[Start of section]

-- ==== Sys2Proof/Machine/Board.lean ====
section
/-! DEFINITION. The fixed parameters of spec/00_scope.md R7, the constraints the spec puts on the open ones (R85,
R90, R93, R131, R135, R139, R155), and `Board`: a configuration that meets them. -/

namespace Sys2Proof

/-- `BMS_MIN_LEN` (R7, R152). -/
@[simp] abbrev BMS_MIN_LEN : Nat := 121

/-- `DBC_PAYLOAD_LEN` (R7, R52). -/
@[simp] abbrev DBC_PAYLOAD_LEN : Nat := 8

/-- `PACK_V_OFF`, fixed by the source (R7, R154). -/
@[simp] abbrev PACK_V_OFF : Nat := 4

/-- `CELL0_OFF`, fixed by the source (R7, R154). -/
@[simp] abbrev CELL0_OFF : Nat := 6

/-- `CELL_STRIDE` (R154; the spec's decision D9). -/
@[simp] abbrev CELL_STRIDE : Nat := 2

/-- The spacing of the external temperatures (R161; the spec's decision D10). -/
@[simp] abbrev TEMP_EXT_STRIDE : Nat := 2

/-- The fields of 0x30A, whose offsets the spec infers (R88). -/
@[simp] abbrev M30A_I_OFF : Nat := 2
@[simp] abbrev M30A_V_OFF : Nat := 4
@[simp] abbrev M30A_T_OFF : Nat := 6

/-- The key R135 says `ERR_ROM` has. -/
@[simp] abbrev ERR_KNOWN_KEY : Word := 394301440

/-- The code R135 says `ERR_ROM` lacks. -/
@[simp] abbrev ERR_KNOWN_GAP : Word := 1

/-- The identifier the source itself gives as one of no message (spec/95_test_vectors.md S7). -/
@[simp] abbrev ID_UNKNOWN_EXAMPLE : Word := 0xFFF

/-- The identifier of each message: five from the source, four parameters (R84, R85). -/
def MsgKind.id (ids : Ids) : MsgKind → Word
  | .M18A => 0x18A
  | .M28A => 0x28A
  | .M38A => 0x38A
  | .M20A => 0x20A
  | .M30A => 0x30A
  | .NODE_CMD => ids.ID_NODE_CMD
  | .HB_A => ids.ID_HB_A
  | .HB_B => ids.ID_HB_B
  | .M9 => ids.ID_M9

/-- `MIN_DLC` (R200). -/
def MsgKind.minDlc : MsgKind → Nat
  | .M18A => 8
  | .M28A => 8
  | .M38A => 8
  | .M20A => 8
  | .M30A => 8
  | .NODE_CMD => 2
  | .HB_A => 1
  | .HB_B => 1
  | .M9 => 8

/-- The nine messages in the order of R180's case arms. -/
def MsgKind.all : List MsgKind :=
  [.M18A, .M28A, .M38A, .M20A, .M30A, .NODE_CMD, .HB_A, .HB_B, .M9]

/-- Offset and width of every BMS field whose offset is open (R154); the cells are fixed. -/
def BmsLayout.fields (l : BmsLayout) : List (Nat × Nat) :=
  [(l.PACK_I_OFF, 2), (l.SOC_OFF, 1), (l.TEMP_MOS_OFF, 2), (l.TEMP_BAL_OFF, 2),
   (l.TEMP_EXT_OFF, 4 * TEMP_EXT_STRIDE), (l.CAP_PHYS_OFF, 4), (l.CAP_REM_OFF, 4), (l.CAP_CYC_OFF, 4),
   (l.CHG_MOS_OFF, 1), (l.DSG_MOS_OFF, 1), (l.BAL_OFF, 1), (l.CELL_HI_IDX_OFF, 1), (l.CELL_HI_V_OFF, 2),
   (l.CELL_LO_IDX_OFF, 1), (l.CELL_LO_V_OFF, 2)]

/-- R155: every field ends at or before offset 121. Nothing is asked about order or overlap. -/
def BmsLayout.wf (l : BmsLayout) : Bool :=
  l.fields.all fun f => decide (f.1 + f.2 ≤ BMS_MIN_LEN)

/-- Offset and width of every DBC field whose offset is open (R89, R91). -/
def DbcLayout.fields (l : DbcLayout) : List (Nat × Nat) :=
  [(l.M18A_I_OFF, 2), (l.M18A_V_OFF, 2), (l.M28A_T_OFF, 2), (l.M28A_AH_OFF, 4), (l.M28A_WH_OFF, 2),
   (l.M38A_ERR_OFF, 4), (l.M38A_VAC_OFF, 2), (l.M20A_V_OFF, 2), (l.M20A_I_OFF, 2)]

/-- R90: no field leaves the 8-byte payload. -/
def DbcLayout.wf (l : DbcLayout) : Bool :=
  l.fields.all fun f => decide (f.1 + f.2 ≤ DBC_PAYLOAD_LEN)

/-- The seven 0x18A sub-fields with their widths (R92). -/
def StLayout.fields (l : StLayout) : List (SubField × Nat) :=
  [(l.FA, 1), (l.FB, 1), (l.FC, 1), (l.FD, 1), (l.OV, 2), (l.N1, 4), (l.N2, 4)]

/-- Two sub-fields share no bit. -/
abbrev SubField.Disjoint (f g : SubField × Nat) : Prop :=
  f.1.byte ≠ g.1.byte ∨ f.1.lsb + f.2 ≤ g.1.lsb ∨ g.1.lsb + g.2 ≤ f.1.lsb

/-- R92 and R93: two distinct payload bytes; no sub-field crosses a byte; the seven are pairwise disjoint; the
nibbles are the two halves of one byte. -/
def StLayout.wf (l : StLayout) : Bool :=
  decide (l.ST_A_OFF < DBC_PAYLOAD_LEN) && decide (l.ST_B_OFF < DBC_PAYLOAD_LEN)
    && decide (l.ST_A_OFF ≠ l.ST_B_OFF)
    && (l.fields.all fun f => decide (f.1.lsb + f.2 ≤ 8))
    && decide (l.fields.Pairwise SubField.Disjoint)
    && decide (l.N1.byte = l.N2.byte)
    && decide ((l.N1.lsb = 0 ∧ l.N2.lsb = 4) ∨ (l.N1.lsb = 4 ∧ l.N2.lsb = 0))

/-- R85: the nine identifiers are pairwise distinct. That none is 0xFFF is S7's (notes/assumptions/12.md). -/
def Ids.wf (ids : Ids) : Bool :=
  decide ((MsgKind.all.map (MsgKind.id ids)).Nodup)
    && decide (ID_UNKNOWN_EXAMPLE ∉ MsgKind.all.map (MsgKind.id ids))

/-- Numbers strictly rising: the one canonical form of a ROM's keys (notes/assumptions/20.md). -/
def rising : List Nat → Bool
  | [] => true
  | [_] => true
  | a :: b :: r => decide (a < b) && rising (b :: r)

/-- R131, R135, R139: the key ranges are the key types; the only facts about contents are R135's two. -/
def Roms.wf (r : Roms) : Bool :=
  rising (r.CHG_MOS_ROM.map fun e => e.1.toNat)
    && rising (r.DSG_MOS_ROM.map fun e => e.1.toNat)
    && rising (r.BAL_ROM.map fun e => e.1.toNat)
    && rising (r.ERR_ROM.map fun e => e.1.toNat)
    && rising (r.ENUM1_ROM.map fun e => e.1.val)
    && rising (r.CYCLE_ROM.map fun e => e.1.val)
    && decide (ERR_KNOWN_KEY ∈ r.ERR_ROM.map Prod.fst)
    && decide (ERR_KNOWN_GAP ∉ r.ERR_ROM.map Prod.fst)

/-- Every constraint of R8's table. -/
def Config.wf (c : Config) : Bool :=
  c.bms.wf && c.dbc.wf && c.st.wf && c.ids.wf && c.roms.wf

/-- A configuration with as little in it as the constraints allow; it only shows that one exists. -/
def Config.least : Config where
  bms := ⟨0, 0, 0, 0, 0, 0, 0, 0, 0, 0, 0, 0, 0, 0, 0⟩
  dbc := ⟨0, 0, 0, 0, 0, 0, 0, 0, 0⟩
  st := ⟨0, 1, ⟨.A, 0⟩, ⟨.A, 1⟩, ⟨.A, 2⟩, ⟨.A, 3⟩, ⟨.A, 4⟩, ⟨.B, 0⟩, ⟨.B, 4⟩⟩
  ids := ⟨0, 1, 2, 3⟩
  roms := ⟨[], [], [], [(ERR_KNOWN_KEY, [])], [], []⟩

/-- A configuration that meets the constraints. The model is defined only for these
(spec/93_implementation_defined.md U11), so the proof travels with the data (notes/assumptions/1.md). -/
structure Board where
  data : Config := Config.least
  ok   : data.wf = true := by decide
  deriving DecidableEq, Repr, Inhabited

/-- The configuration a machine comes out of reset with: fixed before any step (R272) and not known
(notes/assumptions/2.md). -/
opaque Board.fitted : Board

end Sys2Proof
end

[End of section]
[Start of section]

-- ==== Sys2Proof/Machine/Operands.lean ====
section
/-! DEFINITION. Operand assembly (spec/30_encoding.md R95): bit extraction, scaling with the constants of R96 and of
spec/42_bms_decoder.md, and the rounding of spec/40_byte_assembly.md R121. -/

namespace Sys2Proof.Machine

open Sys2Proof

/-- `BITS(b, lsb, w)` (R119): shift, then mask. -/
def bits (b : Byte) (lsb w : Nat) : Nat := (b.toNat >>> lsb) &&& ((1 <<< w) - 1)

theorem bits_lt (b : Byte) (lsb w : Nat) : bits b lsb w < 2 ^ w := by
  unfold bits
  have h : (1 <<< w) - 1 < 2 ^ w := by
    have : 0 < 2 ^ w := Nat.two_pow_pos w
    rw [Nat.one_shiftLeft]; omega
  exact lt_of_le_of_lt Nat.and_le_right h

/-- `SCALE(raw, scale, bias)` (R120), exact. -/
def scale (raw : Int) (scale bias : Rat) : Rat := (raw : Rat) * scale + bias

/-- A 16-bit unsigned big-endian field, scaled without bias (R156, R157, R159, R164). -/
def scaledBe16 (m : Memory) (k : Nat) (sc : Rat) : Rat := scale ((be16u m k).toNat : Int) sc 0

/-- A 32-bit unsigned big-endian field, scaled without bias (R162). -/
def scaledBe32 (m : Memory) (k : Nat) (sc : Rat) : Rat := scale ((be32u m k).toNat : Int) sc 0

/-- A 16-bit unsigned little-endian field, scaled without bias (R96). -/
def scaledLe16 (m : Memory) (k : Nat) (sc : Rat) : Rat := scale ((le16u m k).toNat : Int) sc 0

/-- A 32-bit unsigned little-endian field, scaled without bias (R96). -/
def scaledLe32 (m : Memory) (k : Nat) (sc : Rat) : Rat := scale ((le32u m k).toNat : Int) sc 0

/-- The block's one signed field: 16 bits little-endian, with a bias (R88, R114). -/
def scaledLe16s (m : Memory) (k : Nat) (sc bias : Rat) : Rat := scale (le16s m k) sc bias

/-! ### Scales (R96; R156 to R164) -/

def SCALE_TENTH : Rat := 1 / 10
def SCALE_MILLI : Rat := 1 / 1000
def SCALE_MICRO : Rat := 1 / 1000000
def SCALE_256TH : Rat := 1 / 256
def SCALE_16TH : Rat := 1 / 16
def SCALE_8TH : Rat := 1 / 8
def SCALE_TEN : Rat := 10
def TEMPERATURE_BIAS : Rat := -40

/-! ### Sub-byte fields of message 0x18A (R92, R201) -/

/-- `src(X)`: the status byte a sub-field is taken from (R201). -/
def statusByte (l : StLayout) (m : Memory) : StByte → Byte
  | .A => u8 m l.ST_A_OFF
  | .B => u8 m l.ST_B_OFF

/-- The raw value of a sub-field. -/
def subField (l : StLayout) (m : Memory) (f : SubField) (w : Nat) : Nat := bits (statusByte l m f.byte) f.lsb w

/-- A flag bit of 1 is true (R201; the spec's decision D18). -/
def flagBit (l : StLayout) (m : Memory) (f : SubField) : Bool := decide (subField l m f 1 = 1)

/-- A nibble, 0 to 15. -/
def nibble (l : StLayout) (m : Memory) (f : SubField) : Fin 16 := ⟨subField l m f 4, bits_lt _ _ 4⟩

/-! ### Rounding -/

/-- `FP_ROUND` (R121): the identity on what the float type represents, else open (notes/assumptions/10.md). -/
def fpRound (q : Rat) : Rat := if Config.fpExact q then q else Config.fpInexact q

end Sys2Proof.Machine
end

[End of section]
[Start of section]

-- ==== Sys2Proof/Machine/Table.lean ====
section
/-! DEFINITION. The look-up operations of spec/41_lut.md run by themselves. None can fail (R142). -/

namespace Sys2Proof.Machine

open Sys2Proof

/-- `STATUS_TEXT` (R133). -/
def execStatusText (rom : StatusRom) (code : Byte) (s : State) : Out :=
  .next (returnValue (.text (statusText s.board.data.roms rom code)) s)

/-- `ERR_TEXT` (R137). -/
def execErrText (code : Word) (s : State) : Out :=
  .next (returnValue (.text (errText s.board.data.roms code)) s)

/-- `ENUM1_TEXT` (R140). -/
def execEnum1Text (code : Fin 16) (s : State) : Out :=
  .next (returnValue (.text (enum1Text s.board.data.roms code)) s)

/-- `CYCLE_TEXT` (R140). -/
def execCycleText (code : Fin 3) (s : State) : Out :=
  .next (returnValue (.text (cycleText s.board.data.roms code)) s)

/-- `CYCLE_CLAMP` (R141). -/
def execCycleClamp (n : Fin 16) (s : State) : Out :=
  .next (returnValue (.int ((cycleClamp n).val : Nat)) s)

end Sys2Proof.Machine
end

[End of section]

INSTRUCTIONS TO FOLLOW: What is the number of lines in the records that contain the string "little"? Give only that number.

TASK RESULT: 4